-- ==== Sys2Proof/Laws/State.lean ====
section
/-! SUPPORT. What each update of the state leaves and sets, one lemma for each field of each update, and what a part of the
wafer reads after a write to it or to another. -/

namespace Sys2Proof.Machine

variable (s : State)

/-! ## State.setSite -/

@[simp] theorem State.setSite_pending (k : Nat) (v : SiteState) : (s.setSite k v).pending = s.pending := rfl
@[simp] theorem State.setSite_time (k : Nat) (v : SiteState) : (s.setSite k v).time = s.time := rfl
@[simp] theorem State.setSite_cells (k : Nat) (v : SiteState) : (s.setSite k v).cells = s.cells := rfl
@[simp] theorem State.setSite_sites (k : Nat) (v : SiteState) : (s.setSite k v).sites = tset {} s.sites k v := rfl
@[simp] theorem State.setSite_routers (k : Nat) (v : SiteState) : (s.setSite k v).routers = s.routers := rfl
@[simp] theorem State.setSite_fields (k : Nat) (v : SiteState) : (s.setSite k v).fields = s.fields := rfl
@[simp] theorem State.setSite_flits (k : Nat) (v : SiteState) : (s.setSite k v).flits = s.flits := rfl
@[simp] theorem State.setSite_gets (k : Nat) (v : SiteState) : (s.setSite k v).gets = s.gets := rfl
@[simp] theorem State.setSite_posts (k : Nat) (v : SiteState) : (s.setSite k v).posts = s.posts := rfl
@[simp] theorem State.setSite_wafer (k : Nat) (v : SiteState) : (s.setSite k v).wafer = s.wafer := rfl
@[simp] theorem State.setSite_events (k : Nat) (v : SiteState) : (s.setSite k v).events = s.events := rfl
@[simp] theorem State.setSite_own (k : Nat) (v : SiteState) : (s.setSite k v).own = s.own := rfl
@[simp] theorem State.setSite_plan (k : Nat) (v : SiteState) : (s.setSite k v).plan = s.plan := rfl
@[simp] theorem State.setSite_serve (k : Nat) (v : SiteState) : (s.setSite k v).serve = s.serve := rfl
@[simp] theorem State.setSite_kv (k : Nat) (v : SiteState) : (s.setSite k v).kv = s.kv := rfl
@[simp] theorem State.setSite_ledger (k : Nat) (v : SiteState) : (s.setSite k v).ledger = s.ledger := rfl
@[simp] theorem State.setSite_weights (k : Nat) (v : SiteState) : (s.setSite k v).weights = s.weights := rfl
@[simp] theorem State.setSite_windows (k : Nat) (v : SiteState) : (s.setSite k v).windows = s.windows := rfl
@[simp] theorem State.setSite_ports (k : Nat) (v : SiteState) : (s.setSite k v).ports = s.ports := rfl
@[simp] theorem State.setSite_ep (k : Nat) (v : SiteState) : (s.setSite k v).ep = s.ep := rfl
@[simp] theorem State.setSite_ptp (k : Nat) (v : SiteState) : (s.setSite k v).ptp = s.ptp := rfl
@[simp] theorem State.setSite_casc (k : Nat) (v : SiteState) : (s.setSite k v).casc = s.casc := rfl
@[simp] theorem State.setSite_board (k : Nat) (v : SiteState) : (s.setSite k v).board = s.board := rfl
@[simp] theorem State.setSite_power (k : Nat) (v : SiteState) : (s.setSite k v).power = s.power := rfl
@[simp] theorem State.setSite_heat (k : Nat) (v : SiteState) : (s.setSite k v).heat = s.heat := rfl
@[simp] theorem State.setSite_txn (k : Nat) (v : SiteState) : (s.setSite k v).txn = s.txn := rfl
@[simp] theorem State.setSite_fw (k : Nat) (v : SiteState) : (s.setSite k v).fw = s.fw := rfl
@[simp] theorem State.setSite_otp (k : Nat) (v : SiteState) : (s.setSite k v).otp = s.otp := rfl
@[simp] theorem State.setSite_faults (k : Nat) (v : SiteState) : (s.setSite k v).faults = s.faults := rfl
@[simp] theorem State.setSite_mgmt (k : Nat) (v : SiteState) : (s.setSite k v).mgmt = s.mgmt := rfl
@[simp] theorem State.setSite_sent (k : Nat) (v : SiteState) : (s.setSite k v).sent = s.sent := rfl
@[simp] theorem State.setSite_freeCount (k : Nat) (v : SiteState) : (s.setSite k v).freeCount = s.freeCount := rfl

**WORK REQUEST**
Your answer should consist of the lines from the line with "s.ports := rfl" to the line with "s.ptp := rfl" above, repeated exactly, both ends included.

**RESPONSE FOR THIS EXERCISE**
@[simp] theorem State.setSite_ports (k : Nat) (v : SiteState) : (s.setSite k v).ports = s.ports := rfl
@[simp] theorem State.setSite_ep (k : Nat) (v : SiteState) : (s.setSite k v).ep = s.ep := rfl
@[simp] theorem State.setSite_ptp (k : Nat) (v : SiteState) : (s.setSite k v).ptp = s.ptp := rfl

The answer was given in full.